US July payrolls expected to point to a slowdown in jobs growth
European markets underwent another negative session yesterday as this week’s sell off continued to gather momentum, with the DAX falling for the 4th day in a row, while the FTSE100 finished lower for the 3rd straight session, although it was notable that we closed well off the lows of the day.
US markets also fell for the 3rd day in succession, with the US dollar finishing the day unchanged, despite posting a fresh 4-week high.
A combination of rising US yields, along with concern over earnings guidance downgrades weighed on markets generally, with the weakness in US markets weighing on the broader risk outlook. The slide in long-dated US treasuries isn’t being helped by the prospect of a supply surplus driven by future US spending plans to fund a rising budget deficit.
Even with Apple and Amazon reporting solid numbers after the close last night, we don’t appear to have seen a significant uplift as we head into the weekend.
Some have suggested that the Fitch downgrade of the US AAA rating to AA+ may have had a part to play in this week’s weakness, however while the narrative of that might seem compelling there was nothing in Fitch’s findings that told us anything we didn’t already know.
The US economy still appears to be in decent shape, concern about the manufacturing sector notwithstanding, but the services sector has remained resilient, with another solid ISM survey in July which saw prices paid tick higher, and the employment component tick lower. The resilience in the prices paid component feeds into the concern that rates are likely to remain higher for longer.
Which brings us to today and the July jobs report. Having just come off the back of another 25bps rate hike from the Federal Reserve last week, and what may well be the final rate hike of this cycle, today’s US payrolls data is likely to continue to showcase the resilience of the US economy.
We’ve already seen once again this week that private sector job growth remains strong with another 324k jobs added by ADP last month, on top of the 497k in June, although we could start to see some evidence of a slowdown in the BLS numbers given how unremarkable the previous non-farm payrolls report was back in June.
The June jobs report was the first US jobs report which was fairly unremarkable in nature, with 209k jobs added for the month, and the weakest headline number in over 2 years.
There was also a 2-month net revision lower of -110k jobs, which took some of the lustre off recent gains. Despite this the unemployment rate still fell to 3.6%, while average hourly earnings growth came in at 4.4%, which was slightly higher than expected.
Today’s jobs report is expected to see 200k jobs added, with unemployment set to remain unchanged at 3.6%, while average hourly earnings are expected to slip back from 4.4% to 4.2%.

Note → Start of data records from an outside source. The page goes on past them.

-- ==== Sys2Proof/Laws/Store.lean ====
section
/-! SUPPORT. What the operations of the record store can change, and how they balance the cells (R1). -/

namespace Sys2Proof.Machine

/-! ## Frames -/

/-- What a store operation can change: the store, the queues' tags, and what the other blocks make of a record. -/
def storePieces : List Piece :=
  [.store, .notice, .handed, .resolution, .drive, .rearFrames, .sense, .counters, .outs]

theorem afterLampChange_frame (ch : Fin 24) (a b : LampRec) (s : State) :
    Frame arbitrated s (afterLampChange ch a b s) := by
  have key := Frame.ite (a := arbitrated) (a.expected = b.expected && a.loadClass = b.loadClass && a.openMask = b.openMask)
    (Frame.refl _ s) ((resetCounts_frame ch s).mono (by decide))
  exact Frame.ite _ key (key.trans (rearbitrate_frame _))

theorem afterChange_frame (a b : Content) (s : State) : Frame storePieces s (afterChange a b s) := by
  unfold afterChange; split
  · exact (afterLampChange_frame _ _ _ _).mono (by decide)
  · exact (senseScan_frame _).mono (by decide)
  · exact Frame.refl _ _

theorem updateRec_frame (t : Fin 40) (c : Content) (silent : Bool) (s : State) :
    Frame storePieces s (updateRec t c silent s) := by
  unfold updateRec; split
  · exact Frame.refl _ _
  · exact Frame.ite _ (Frame.refl _ _)
      ((putContent_frame _ _ _ _).join (afterChange_frame _ _ _) (by decide) (by decide)).watched

theorem afterPresence_frame (c : Content) (released : Bool) (s : State) :
    Frame storePieces s (afterPresence c released s) := by
  unfold afterPresence; split
  · exact (resetCounts_frame _ _).join (rearbitrate_frame _) (by decide) (by decide)
  · exact (senseScan_frame _).mono (by decide)
  · exact Frame.ite _ ((setOut_frame _ _ _).mono (by decide)) (Frame.refl _ _)
  · exact Frame.refl _ _

theorem createRec_frame (c : Content) (s : State) : Frame storePieces s (createRec c s) := by
  unfold createRec; split
  · exact Frame.refl _ _
  · refine Frame.watched (Frame.join (a := [.store, .handed]) ?_ (afterPresence_frame _ _ _) (by decide) (by decide))
    exact (setPlace_frame _ _ _).join (hand_frame _ _) (by decide) (by decide)

theorem removeRec_frame (t : Fin 40) (s : State) : Frame storePieces s (removeRec t s) := by
  unfold removeRec; split
  · exact Frame.refl _ _
  · refine Frame.watched
      (Frame.join (a := [.store, .notice, .handed]) ?_ (afterPresence_frame _ _ _) (by decide) (by decide))
    exact (setPlace_frame _ _ _).join (dropTag_frame _ _) (by decide) (by decide)

theorem supersedeRaw_frame (t : Fin 40) (c : Content) (s : State) : Frame storePieces s (supersedeRaw t c s) := by
  unfold supersedeRaw; split
  · rename_i r u _ _
    refine Frame.watched
      (Frame.join (a := [.store, .notice, .handed]) ?_ (afterChange_frame _ _ _) (by decide) (by decide))
    refine Frame.join (a := [.store, .notice, .handed]) ?_ (hand_frame _ _) (by decide) (by decide)
    refine Frame.join (a := [.store]) ?_ (renameTag_frame _ _ _) (by decide) (by decide)
    exact (setPlace_frame _ _ _).trans (setPlace_frame _ _ _)
  · exact Frame.refl _ _

theorem writeContent_frame (j : Subject) (mk : Option Content → Option Content) (s : State) :
    Frame storePieces s (writeContent j mk s) := by
  unfold writeContent; split
  · cases contentFor j (mk none) with
    | none => exact Frame.refl _ _
    | some c => exact createRec_frame _ _
  · rename_i t r _
    cases contentFor j (mk (some r.content)) with
    | none => exact Frame.refl _ _
    | some c => exact Frame.ite _ (updateRec_frame _ _ _ _) (supersedeRaw_frame _ _ _)

/-- What a re-try of the pending allocation queue can change (R14). -/
def retryPieces : List Piece := .seqs :: .coupling :: storePieces

theorem dropHeld_frame (r : Requester) (s : State) : Frame [.seqs, .coupling] s (dropHeld r s) := by
  unfold dropHeld; split
  · exact (setSeq_frame _ _ _).mono (by decide)
  · exact Frame.refl _ _
  · intro p hp; cases p <;> simp_all [Piece.same, line]

theorem completeReq_frame (q : AllocReq) (s : State) : Frame retryPieces s (completeReq q s) := by
  refine Frame.join (a := storePieces) (Frame.ite _ ?_ (writeContent_frame _ _ _)) (dropHeld_frame _ _) (by decide)
    (by decide)
  cases liveTag s q.subject with
  | none => exact Frame.refl _ _
  | some t => exact removeRec_frame _ _

theorem retryQueue_frame (k : Nat) (s : State) : Frame retryPieces s (retryQueue k s) := by
  induction k generalizing s with
  | zero => exact Frame.refl _ _
  | succ k ih =>
    unfold retryQueue; split
    · exact Frame.refl _ _
    · refine Frame.ite _ ?_ (Frame.refl _ _)
      refine Frame.trans ?_ (ih _)
      exact ((setAllocQueue_frame _ s).mono (by decide)).trans (completeReq_frame _ _)

theorem retry_frame (s : State) : Frame retryPieces s (retry s) := retryQueue_frame _ _

theorem releaseRec_frame (t : Fin 40) (s : State) : Frame retryPieces s (releaseRec t s) :=
  (removeRec_frame t s).join (retry_frame _) (by decide) (by decide)

theorem releaseSubject_frame (j : Subject) (s : State) : Frame retryPieces s (releaseSubject j s) := by
  unfold releaseSubject
  cases liveTag s j with
  | none => exact Frame.refl _ _
  | some t => exact releaseRec_frame _ _

theorem supersede_frame (t : Fin 40) (c : Content) (s : State) : Frame retryPieces s (supersede t c s) :=
  (supersedeRaw_frame t c s).join (retry_frame _) (by decide) (by decide)

theorem withdraw_frame (who : Requester → Bool) (s : State) : Frame retryPieces s (withdraw who s) := by
  unfold withdraw; dsimp only
  have h : ∀ qs, Frame retryPieces s (setAllocQueue qs s) := fun qs => (setAllocQueue_frame qs s).mono (by decide)
  exact Frame.ite _ (h _) ((h _).trans (retry_frame _))

theorem requestAlloc_frame (q : AllocReq) (mk : Option Content → Option Content) (s : State) :
    Frame storePieces s (requestAlloc q mk s).1 := by
  unfold requestAlloc; split
  · exact writeContent_frame _ _ _
  · exact (setAllocQueue_frame _ _).mono (by decide)

theorem storeResult_frame (n : Fin 4) (res : StepResult) (s : State) :
    Frame retryPieces s (storeResult n res s).1 := by
  unfold storeResult; dsimp only; split
  · exact releaseSubject_frame _ _
  · split
    · exact (requestAlloc_frame _ _ _).mono (by decide)
    · split
      · exact (updateRec_frame _ _ _ _).mono (by decide)
      · exact (requestAlloc_frame _ _ _).mono (by decide)

theorem writeUnit_frame (s : State) : Frame storePieces s (writeUnit s) := by
  unfold writeUnit; split
  · exact updateRec_frame _ _ _ _
  · exact Frame.ite _ (Frame.refl _ _) (requestAlloc_frame _ _ _)

theorem loseUnit_frame (s : State) : Frame storePieces s (loseUnit s) := by
  unfold loseUnit; split
  · exact updateRec_frame _ _ _ _
  · exact Frame.refl _ _

theorem mirrorLamp_frame (ch : Fin 24) (f : LampRec → LampRec) (s : State) :
    Frame storePieces s (mirrorLamp ch f s) := by
  unfold mirrorLamp; split
  · exact updateRec_frame _ _ _ _
  · exact Frame.refl _ _

theorem lampClassify_frame (ch : Fin 24) (cls : LoadClass) (s : State) :
    Frame [.drive, .faults] s (lampClassify ch cls s) := by
  unfold lampClassify; dsimp only
  exact Frame.ite _ (Frame.ite _ (Frame.refl _ _) (setFault_frame _ _ _)) (setFault_frame _ _ _)

/-- What the application of a step result can change (R98). -/
def resultPieces : List Piece := .faults :: retryPieces

theorem applyResult_frame (n : Fin 4) (res : StepResult) (s : State) :
    Frame resultPieces s (applyResult n res s).1 := by
  unfold applyResult; split
  · refine Frame.watched (Frame.join (a := resultPieces) ?_ (rearbitrate_frame _) (by decide) (by decide))
    exact (lampClassify_frame _ _ _).join (storeResult_frame _ _ _) (by decide) (by decide)
  · exact (storeResult_frame _ _ _).mono (by decide)

end Sys2Proof.Machine
end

We also have the Canada jobs report which is also expected to see a strong set of numbers, after the 59k jobs added in June.

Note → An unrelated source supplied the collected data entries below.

-- ==== Sys2Proof/Laws/Chain.lean ====
section
/-! SUPPORT. What the operations of the chain block and the ports can change. -/

namespace Sys2Proof.Machine

theorem emptyDown_frame (s : State) : Frame [.rearFrames, .forward] s (emptyDown s) := by
  have h : ∀ t, Frame [.forward] t (mapChain (fun c => { c with down := [] }) t) := by
    intro t p hp; cases p <;> simp_all [Piece.same, line]
  exact (setLine_rear_frame _ s).join (h _) (by decide) (by decide)

theorem emptyUp_frame (s : State) : Frame [.masterFrames, .forward] s (emptyUp s) := by
  have h : ∀ t, Frame [.forward] t (mapChain (fun c => { c with up := [] }) t) := by
    intro t p hp; cases p <;> simp_all [Piece.same, line]
  exact (setLine_master_frame .front _ s).join (h _) (by decide) (by decide)

theorem joinDown_frame (f : FwdFrame) (s : State) : Frame [.forward] s (joinDown f s) := by
  unfold joinDown
  refine Frame.ite _ ?_ (Frame.refl _ _)
  intro p hp; cases p <;> simp_all [Piece.same, line]

theorem joinUp_frame (f : FwdFrame) (s : State) : Frame [.forward] s (joinUp f s) := by
  intro p hp
  cases p <;> simp_all [Piece.same, line, joinUp]
  all_goals (split <;> simp)

theorem detach_frame (m : Master) (s : State) : Frame [.masterFrames, .stations, .notice] s (detach m s) := by
  refine Frame.join (a := [.masterFrames, .stations]) ?_ (setQueue_frame _ _ _) (by decide) (by decide)
  exact (setLine_master_frame m _ s).join (setStation_frame _ _ _) (by decide) (by decide)

/-- What a change of the REAR state can change beside the UNIT record. -/
def rearPieces : List Piece := [.rear, .rearFrames, .forward]

theorem feedOff_frame (s : State) : Frame rearPieces s (feedOff s) := by
  refine Frame.join (a := [.rear]) ?_ (emptyDown_frame _) (by decide) (by decide)
  intro p hp; cases p <;> simp_all [Piece.same, line]

theorem bar_frame (b : BarCause) (s : State) : Frame [.rear] s (bar b s) := by
  intro p hp; cases p <;> simp_all [Piece.same, line, bar]

theorem senseRear_frame (s : State) : Frame [.rear] s (senseRear s) := by
  unfold senseRear
  refine Frame.ite _ ?_ (Frame.refl _ _)
  have h : Frame [.rear] s (mapChain (fun c => { c with feedTry := true, rear := .sensed }) s) := by
    intro p hp; cases p <;> simp_all [Piece.same, line]
  exact Frame.ite _ (h.trans (bar_frame _ _)) h

/-- What a change of the REAR state with its UNIT record can change. -/
def linkPieces : List Piece := .coupling :: .seqs :: .fresh :: rearPieces ++ storePieces

theorem sendAssign_frame (s : State) : Frame [.rear, .rearFrames, .fresh] s (sendAssign s) := by
  have h1 : Frame [.fresh] s { s with freshCount := s.freshCount + 1 } := by
    intro p hp; cases p <;> simp_all [Piece.same, line]
  have h2 : ∀ t, Frame [.rear] t (mapChain (fun c => { c with assignOut := true, assigned := c.own + 1 }) t) := by
    intro t p hp; cases p <;> simp_all [Piece.same, line]
  exact (h1.join (pushFrame_rear_frame _ _) (by decide) (by decide) : Frame [.fresh, .rearFrames] s _).join (h2 _)
    (by decide) (by decide)

theorem suspendFeed_frame (s : State) : Frame linkPieces s (suspendFeed s) := by
  unfold suspendFeed
  refine Frame.ite _ ?_ (Frame.refl _ _)
  refine Frame.join (a := rearPieces) ?_ (loseUnit_frame _) (by decide) (by decide)
  refine (feedOff_frame s).join (b := [.rear]) ?_ (by decide) (by decide)
  intro p hp; cases p <;> simp_all [Piece.same, line]

theorem overcurrent_frame (s : State) : Frame linkPieces s (overcurrent s) := by
  unfold overcurrent
  refine Frame.ite _ ?_ (Frame.refl _ _)
  refine Frame.join (a := rearPieces) ?_ (loseUnit_frame _) (by decide) (by decide)
  exact (feedOff_frame s).join (bar_frame _ _) (by decide) (by decide)

theorem enterFeeding_frame (s : State) : Frame [.rear] s (enterFeeding s) := by
  intro p hp; cases p <;> simp_all [Piece.same, line, enterFeeding]

theorem clearNumber_frame (s : State) : Frame [.number, .repeats, .masterFrames, .forward] s (clearNumber s) := by
  refine Frame.join (a := [.number, .repeats]) ?_ (emptyUp_frame _) (by decide) (by decide)
  intro p hp; cases p <;> simp_all [Piece.same, line]

theorem updateUnit_frame (s : State) : Frame storePieces s (updateUnit s) := by
  unfold updateUnit
  cases liveTag s .unit with
  | none => exact Frame.refl _ _
  | some t => exact updateRec_frame _ _ _ _

theorem linkNeighbour_frame (r : Report) (s : State) : Frame linkPieces s (linkNeighbour r s) := by
  refine Frame.join (a := [.rear, .rearFrames, .fresh]) ?_ (writeUnit_frame _) (by decide) (by decide)
  have h1 : Frame [.rear] s
      (mapChain (fun c => { c with helloTimer := .stopped, report := some (capReport r) }) s) := by
    intro p hp; cases p <;> simp_all [Piece.same, line]
  have h2 : ∀ t, Frame [.rear] t (mapChain (fun c => { c with rear := .linked, silence := .running }) t) := by
    intro t p hp; cases p <;> simp_all [Piece.same, line]
  exact Frame.join (a := [.rear, .rearFrames, .fresh]) (h1.join (sendAssign_frame _) (by decide) (by decide)) (h2 _)
    (by decide) (by decide)

theorem relinkNeighbour_frame (r : Report) (s : State) : Frame linkPieces s (relinkNeighbour r s) := by
  refine Frame.join (a := [.rear, .rearFrames, .fresh]) ?_ (updateUnit_frame _) (by decide) (by decide)
  have h1 : Frame [.rear] s (mapChain (fun c => { c with report := some (capReport r), silence := .running }) s) := by
    intro p hp; cases p <;> simp_all [Piece.same, line]
  exact h1.join (sendAssign_frame _) (by decide) (by decide)

theorem takeHello_frame (r : Report) (s : State) : Frame linkPieces s (takeHello r s) := by
  unfold takeHello; split
  · exact linkNeighbour_frame _ _
  · exact linkNeighbour_frame _ _
  · exact relinkNeighbour_frame _ _
  · exact Frame.refl _ _

theorem rearHeard_frame (s : State) : Frame [.rear] s (rearHeard s) := by
  unfold rearHeard
  refine Frame.ite _ ?_ (Frame.refl _ _)
  intro p hp; cases p <;> simp_all [Piece.same, line]

theorem takeAssignReply_frame (r : Result) (s : State) : Frame [.rear] s (takeAssignReply r s) := by
  unfold takeAssignReply
  refine Frame.ite _ ?_ (Frame.refl _ _)
  intro p hp; cases p <;> simp_all [Piece.same, line]

theorem takeAdjacent_frame (r : Report) (s : State) : Frame linkPieces s (takeAdjacent r s) := by
  have h1 : Frame linkPieces s (mapChain (fun c => { c with report := some (capReport r) }) s) := by
    have : Frame [.rear] s (mapChain (fun c => { c with report := some (capReport r) }) s) := by
      intro p hp; cases p <;> simp_all [Piece.same, line]
    exact this.mono (by decide)
  exact Frame.ite _ (h1.trans ((writeUnit_frame _).mono (by decide)))
    (h1.trans ((updateUnit_frame _).mono (by decide)))

theorem takeSummary_frame (src : Nat) (r : Report) (f : FwdFrame) (s : State) :
    Frame linkPieces s (takeSummary src r f s) := by
  unfold takeSummary
  refine Frame.ite _ ?_ (Frame.refl _ _)
  have h1 : Frame linkPieces s (joinUp f s) := (joinUp_frame f s).mono (by decide)
  have h2 := Frame.ite (a := linkPieces) (src = (joinUp f s).chain.own + 1) (h1.trans (takeAdjacent_frame r _)) h1
  exact Frame.ite _ (h2.trans ((sendAssign_frame _).mono (by decide))) h2

theorem passUp_frame (f : FwdFrame) (s : State) : Frame [.forward] s (passUp f s) :=
  Frame.ite _ (joinUp_frame _ _) (Frame.refl _ _)

theorem loseNeighbour_frame (s : State) : Frame (.causes :: linkPieces) s (loseNeighbour s) := by
  have h1 : Frame [.rear] s (mapChain (fun c => { c with rear := .lost, silence := .stopped }) s) := by
    intro p hp; cases p <;> simp_all [Piece.same, line]
  have h2 : ∀ t, Frame [.causes] t (mapCauses (fun c => { c with chainLost := true }) t) := by
    intro t p hp; cases p <;> simp_all [Piece.same, line, mapCauses]
  exact Frame.join (a := .rear :: storePieces) (h1.join (loseUnit_frame _) (by decide) (by decide)) (h2 _)
    (by decide) (by decide)

theorem renumberUnit_frame (s : State) : Frame storePieces s (renumberUnit s) := by
  unfold renumberUnit; split
  · exact updateRec_frame _ _ _ _
  · exact Frame.refl _ _

theorem barForNumber_frame (s : State) : Frame linkPieces s (barForNumber s) := by
  unfold barForNumber
  have h := (feedOff_frame s).trans ((bar_frame .number _).mono (by decide))
  split
  · exact (bar_frame _ _).mono (by decide)
  · exact h.mono (by decide)
  · exact h.mono (by decide)
  · exact h.join (loseUnit_frame _) (by decide) (by decide)
  · exact Frame.refl _ _

theorem renumberRear_frame (s : State) : Frame linkPieces s (renumberRear s) := by
  unfold renumberRear; split
  · exact (sendAssign_frame s).join (renumberUnit_frame _) (by decide) (by decide)
  · refine Frame.ite _ ?_ (Frame.refl _ _)
    refine Frame.mono (a := [.rear]) ?_ (by decide)
    intro p hp; cases p <;> simp_all [Piece.same, line]
  · exact Frame.refl _ _

/-- What an accepted number can change (R178). -/
def numberPieces : List Piece := .number :: .repeats :: linkPieces

theorem takeNumber_frame (n : Nat) (s : State) : Frame numberPieces s (takeNumber n s) := by
  have h1 : Frame numberPieces s (mapChain (fun c => { c with helloRepeat := .stopped }) s) := by
    refine Frame.mono (a := [.repeats]) ?_ (by decide)
    intro p hp; cases p <;> simp_all [Piece.same, line]
  have h2 : ∀ t, Frame numberPieces t (mapChain (fun c => { c with own := n }) t) := by
    intro t
    refine Frame.mono (a := [.number]) ?_ (by decide)
    intro p hp; cases p <;> simp_all [Piece.same, line]
  refine Frame.ite _ h1 (Frame.ite _ ?_ ?_)
  · exact (h1.trans (h2 _)).trans ((barForNumber_frame _).mono (by decide))
  · exact (h1.trans (h2 _)).trans ((renumberRear_frame _).mono (by decide))

theorem purgeRear_frame (s : State) : Frame [.rearFrames] s (purgeRear s) := setLine_rear_frame _ _

end Sys2Proof.Machine
end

The pound underwent a volatile day yesterday, hitting a one month low, before rebounding strongly to finish the day unchanged.

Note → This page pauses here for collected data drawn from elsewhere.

theorem endLit_keepsArb (n : Fin 4) (ch : Fin 24) (cls : LoadClass) (band : Nat) : KeepsArb (endLit n ch cls band) :=
  fun _ a => Arbitrated.ite _ (endVerify_keepsArb _ _ _ _ a) (endStep_keepsArb _ _ _ a)

theorem endLitSteps_keepsArb (ch : Fin 24) (cls : LoadClass) (band : Nat) : KeepsArb (endLitSteps ch cls band) :=
  fun _ a => forEach_keepsArb (fun _ => endLit_keepsArb _ _ _ _) _ _ a

theorem abandonIf_sameArb (b : Bool) (s : State) : SameArb s (abandonIf b s) :=
  SameArb.ofFrame (abandonIf_frame b s) (by decide) (by decide)

theorem stopAll_keepsArb (ns : List (Fin 4)) : KeepsArb (stopAll ns) := fun s a =>
  (withdraw_keepsArb _ _ (forEach_keepsArb (fun n t b => seqFrame_arbitrated b (clearSeq_frame n t)) ns s a)).congr
    (abandonIf_sameArb _ _)

theorem stopSeq_keepsArb (n : Fin 4) : KeepsArb (stopSeq n) := stopAll_keepsArb _

theorem stopWhere_keepsArb (p : Sequencer → Bool) : KeepsArb (stopWhere p) := fun _ a => stopAll_keepsArb _ _ a

theorem loadSeq_keepsArb (n : Fin 4) (p : Program) (o : Origin) : KeepsArb (loadSeq n p o) := fun s a =>
  reach_keepsArb _ _ _ ((stopSeq_keepsArb n s a).congr (setSeq_sameArb _ _ _))

theorem loadVerifyCycle_keepsArb : KeepsArb loadVerifyCycle := fun s a =>
  Arbitrated.ite _ (stopSeq_keepsArb _ s a) (loadSeq_keepsArb _ _ _ s a)

theorem skipCheck_keepsArb (o : Fin 6) : KeepsArb (skipCheck o) := by
  intro s a
  unfold skipCheck; split
  · exact Arbitrated.ite _ (finishStep_keepsArb _ _ a) a
  · exact a

/-! ## Train chain -/

/-- What the chain block changes beside the store and its own records. -/
def chainPieces : List Piece :=
  [.number, .rear, .repeats, .forward, .fresh, .rearFrames, .masterFrames, .stations, .notice, .causes, .coupling,
    .events, .idle]

/-- A frame within the chain block's own pieces. -/
theorem chainFrame_sameArb {a : List Piece} {s t : State} (h : Frame a s t) (ha : ∀ p ∈ a, p ∈ chainPieces) :
    SameArb s t := SameArb.ofFrame (h.mono ha) (by decide) (by decide)

theorem mapChain_sameArb (f : Chain → Chain) (s : State) : SameArb s (mapChain f s) :=
  chainFrame_sameArb (mapChain_frame f s) (by decide)

theorem mapCauses_sameArb (f : Causes → Causes) (s : State) : SameArb s (mapCauses f s) :=
  mapCc_sameArb (fun c => { c with causes := f c.causes }) s (fun _ => rfl) fun _ => rfl

theorem loseRear_keepsArb : KeepsArb loseRear := by
  intro s a
  unfold loseRear; split
  · exact a
  · have b := (a.congr (chainFrame_sameArb (feedOff_frame s) (by decide))).congr (mapChain_sameArb (fun c =>
      { c with assignOut := false, assigned := 0, report := none, rear := .vacant, bar := .none }) _)
    exact (withdraw_keepsArb _ _ (releaseSubject_keepsArb _ _ b)).congr (mapCauses_sameArb _ _)

theorem suspendFeed_keepsArb : KeepsArb suspendFeed := fun s a =>
  Arbitrated.ite _
    (loseUnit_keepsArb _ ((a.congr (chainFrame_sameArb (feedOff_frame s) (by decide))).congr (mapChain_sameArb _ _))) a

theorem overcurrent_keepsArb : KeepsArb overcurrent := fun s a =>
  Arbitrated.ite _
    (loseUnit_keepsArb _ ((a.congr (chainFrame_sameArb (feedOff_frame s) (by decide))).congr
      (chainFrame_sameArb (bar_frame _ _) (by decide)))) a

theorem sendAssign_sameArb (s : State) : SameArb s (sendAssign s) :=
  chainFrame_sameArb (sendAssign_frame s) (by decide)

theorem takeHello_keepsArb (r : Report) : KeepsArb (takeHello r) := by
  intro s a
  have link : Arbitrated (linkNeighbour r s) := writeUnit_keepsArb _
    (((a.congr (mapChain_sameArb (fun c => { c with helloTimer := .stopped, report := some (capReport r) }) s)).congr
      (sendAssign_sameArb _)).congr (mapChain_sameArb _ _))
  unfold takeHello; split
  · exact link
  · exact link
  · exact updateUnit_keepsArb _ ((a.congr (mapChain_sameArb (fun c =>
      { c with report := some (capReport r), silence := .running }) s)).congr (sendAssign_sameArb _))
  · exact a

theorem rearHeard_sameArb (s : State) : SameArb s (rearHeard s) :=
  chainFrame_sameArb (rearHeard_frame s) (by decide)

theorem takeAssignReply_sameArb (r : Result) (s : State) : SameArb s (takeAssignReply r s) :=
  chainFrame_sameArb (takeAssignReply_frame r s) (by decide)

theorem takeAdjacent_keepsArb (r : Report) : KeepsArb (takeAdjacent r) := by
  intro s a
  have b := a.congr (mapChain_sameArb (fun c => { c with report := some (capReport r) }) s)
  exact Arbitrated.ite _ (writeUnit_keepsArb _ b) (updateUnit_keepsArb _ b)

theorem takeSummary_keepsArb (src : Nat) (r : Report) (f : FwdFrame) : KeepsArb (takeSummary src r f) := by
  intro s a
  unfold takeSummary
  refine Arbitrated.ite _ ?_ a
  have b := a.congr (chainFrame_sameArb (joinUp_frame f s) (by decide))
  have c := Arbitrated.ite (src = (joinUp f s).chain.own + 1) (takeAdjacent_keepsArb r _ b) b
  exact Arbitrated.ite _ (c.congr (sendAssign_sameArb _)) c

theorem passUp_sameArb (f : FwdFrame) (s : State) : SameArb s (passUp f s) :=
  chainFrame_sameArb (passUp_frame f s) (by decide)

theorem loseNeighbour_keepsArb : KeepsArb loseNeighbour := by
  intro s a
  unfold loseNeighbour; dsimp only
  exact (loseUnit_keepsArb _ (a.congr (mapChain_sameArb _ _))).congr (mapCauses_sameArb _ _)

theorem takeNumber_keepsArb (n : Nat) : KeepsArb (takeNumber n) := by
  intro s a
  have b := a.congr (mapChain_sameArb (fun c => { c with helloRepeat := .stopped }) s)
  have bar4 : ∀ t, Arbitrated t → Arbitrated (barForNumber t) := by
    intro t c
    have d : ∀ u, Arbitrated u → Arbitrated (bar .number u) := fun u k =>
      k.congr (chainFrame_sameArb (bar_frame _ _) (by decide))
    have e := c.congr (chainFrame_sameArb (feedOff_frame t) (by decide))
    unfold barForNumber; split
    · exact d _ c
    · exact d _ e
    · exact d _ e
    · exact loseUnit_keepsArb _ (d _ e)
    · exact c
  have low : ∀ t, Arbitrated t → Arbitrated (renumberRear t) := by
    intro t c
    unfold renumberRear; split
    · exact renumberUnit_keepsArb _ (c.congr (sendAssign_sameArb _))
    · exact Arbitrated.ite _ (c.congr (mapChain_sameArb _ _)) c
    · exact c
  unfold takeNumber; dsimp only
  refine Arbitrated.ite _ b ?_
  have c := b.congr (mapChain_sameArb (fun c => { c with own := n }) _)
  exact Arbitrated.ite _ (bar4 _ c) (low _ c)

/-! ## Coupling controller -/

/-- A change of coupling state or motion is arbitrated, whatever the state (R115, R123). -/
theorem changeCoupling_arbitrated (f : State → State) (s : State) : Arbitrated (changeCoupling f s) :=
  (arbAfter_arbitrated _ _).congr (judgeRuns_sameArb _)

theorem inputFrame_sameArb {s t : State} (h : Frame [.inputs] s t) : SameArb s t :=
  SameArb.ofFrame h (by decide) (by decide)

theorem enterQuiet_arbitrated (s : State) : Arbitrated (enterQuiet s) := by
  unfold enterQuiet; dsimp only
  exact stopWhere_keepsArb _ _ ((changeCoupling_arbitrated _ _).congr (inputFrame_sameArb (takeSnapshot_frame _)))

theorem enterLocal_arbitrated (s : State) : Arbitrated (enterLocal s) := changeCoupling_arbitrated _ _

theorem restartIdle_sameArb (s : State) : SameArb s (restartIdle s) := mapCc_sameArb _ _ (fun _ => rfl) fun _ => rfl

The decision by the Bank of England to raise rates by 25bps to a new 15-year high posed a number of questions, not least the prospect that rates were likely to stay at current levels for a long time to come. By the tone of the press conference, it was also surmised that we may well be close to the peak of this rate hiking cycle given comments from deputy governor Ben Broadbent when he stated that UK rate policy was restrictive already, and that UK rates are now likely above the neutral rate.
If that turns out to be the case when set against a weak growth backdrop then the bar to another rate rise is likely to be a high one and will depend greatly on the next 2 CPI inflation reports, the first of which is due in just under a fortnight.
EUR/USD – Recovered from just above the 1.0900 area, closing above the 50-day SMA at 1.0930, keeping the current uptrend intact. Also have support at 1.0830. Resistance remains at last week’s high at 1.1150.
GBP/USD – Drifted down the 1.2620 area before rebounding, but we need to see a close above the 50-day SMA to signal a bottom is in around the 1.2600 area. Below 1.2600 targets 1.2400. Resistance at the 1.2830 area as well as 1.3000.
EUR/GBP – Pushed up to the 0.8655/60 area yesterday before retreating, with support now at the 0.8580 area, the bias remains for a retest of the July highs at 0.8700/10. Below 0.8580 retargets the 0.8530 area.
USD/JPY – Failed just below the 144.00 area, slipping back to the 142.00 area where we have support. A mover below 142.00 could see a move towards the lows this week at 140.70. Main resistance remains at the previous peaks at 145.00.